*** Opening of MATERIALS PROVIDED ***

-- ==== Sys2Proof/Machine/Dispatch.lean ====
section
/-! DEFINITION. One arm per operation: the meaning it calls (30_encoding.md R47, last column). -/

namespace Sys2Proof.Machine

def exec (i : Instr) (s : State) : Host.Outcome State Fault Refusal :=
  match i with
  | .qadd fmt => Sys2Proof.Machine.execQadd fmt s
  | .qsub fmt => Sys2Proof.Machine.execQsub fmt s
  | .qmul fmt => Sys2Proof.Machine.execQmul fmt s
  | .qdiv fmt => Sys2Proof.Machine.execQdiv fmt s
  | .qabs fmt => Sys2Proof.Machine.execQabs fmt s
  | .qneg fmt => Sys2Proof.Machine.execQneg fmt s
  | .qone fmt => Sys2Proof.Machine.execQone fmt s
  | .qhalf fmt => Sys2Proof.Machine.execQhalf fmt s
  | .qfromint fmt => Sys2Proof.Machine.execQfromint fmt s
  | .qtoint fmt => Sys2Proof.Machine.execQtoint fmt s
  | .satadd fmt => Sys2Proof.Machine.execSatadd fmt s
  | .satsub fmt => Sys2Proof.Machine.execSatsub fmt s
  | .rshr => Sys2Proof.Machine.execRshr s
  | .narrow fmt => Sys2Proof.Machine.execNarrow fmt s
  | .sincos => Sys2Proof.Machine.execSincos s
  | .atan2m => Sys2Proof.Machine.execAtan2m s
  | .recip32 => Sys2Proof.Machine.execRecip32 s
  | .isqrt16 => Sys2Proof.Machine.execIsqrt16 s
  | .sqrt16 => Sys2Proof.Machine.execSqrt16 s
  | .fdiv16 => Sys2Proof.Machine.execFdiv16 s
  | .div32 => Sys2Proof.Machine.execDiv32 s
  | .sdiv32 => Sys2Proof.Machine.execSdiv32 s
  | .exp16 => Sys2Proof.Machine.execExp16 s
  | .ln16 => Sys2Proof.Machine.execLn16 s

end Sys2Proof.Machine
end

*** Close of MATERIALS PROVIDED ***

Give the exact lines, and only those, from the line containing "Sys2Proof.Machine.execQsub fmt s" through the line containing "Sys2Proof.Machine.execNarrow fmt s" in the entries above.

*RESULT*:
  | .qsub fmt => Sys2Proof.Machine.execQsub fmt s
  | .qmul fmt => Sys2Proof.Machine.execQmul fmt s
  | .qdiv fmt => Sys2Proof.Machine.execQdiv fmt s
  | .qabs fmt => Sys2Proof.Machine.execQabs fmt s
  | .qneg fmt => Sys2Proof.Machine.execQneg fmt s
  | .qone fmt => Sys2Proof.Machine.execQone fmt s
  | .qhalf fmt => Sys2Proof.Machine.execQhalf fmt s
  | .qfromint fmt => Sys2Proof.Machine.execQfromint fmt s
  | .qtoint fmt => Sys2Proof.Machine.execQtoint fmt s
  | .satadd fmt => Sys2Proof.Machine.execSatadd fmt s
  | .satsub fmt => Sys2Proof.Machine.execSatsub fmt s
  | .rshr => Sys2Proof.Machine.execRshr s
  | .narrow fmt => Sys2Proof.Machine.execNarrow fmt s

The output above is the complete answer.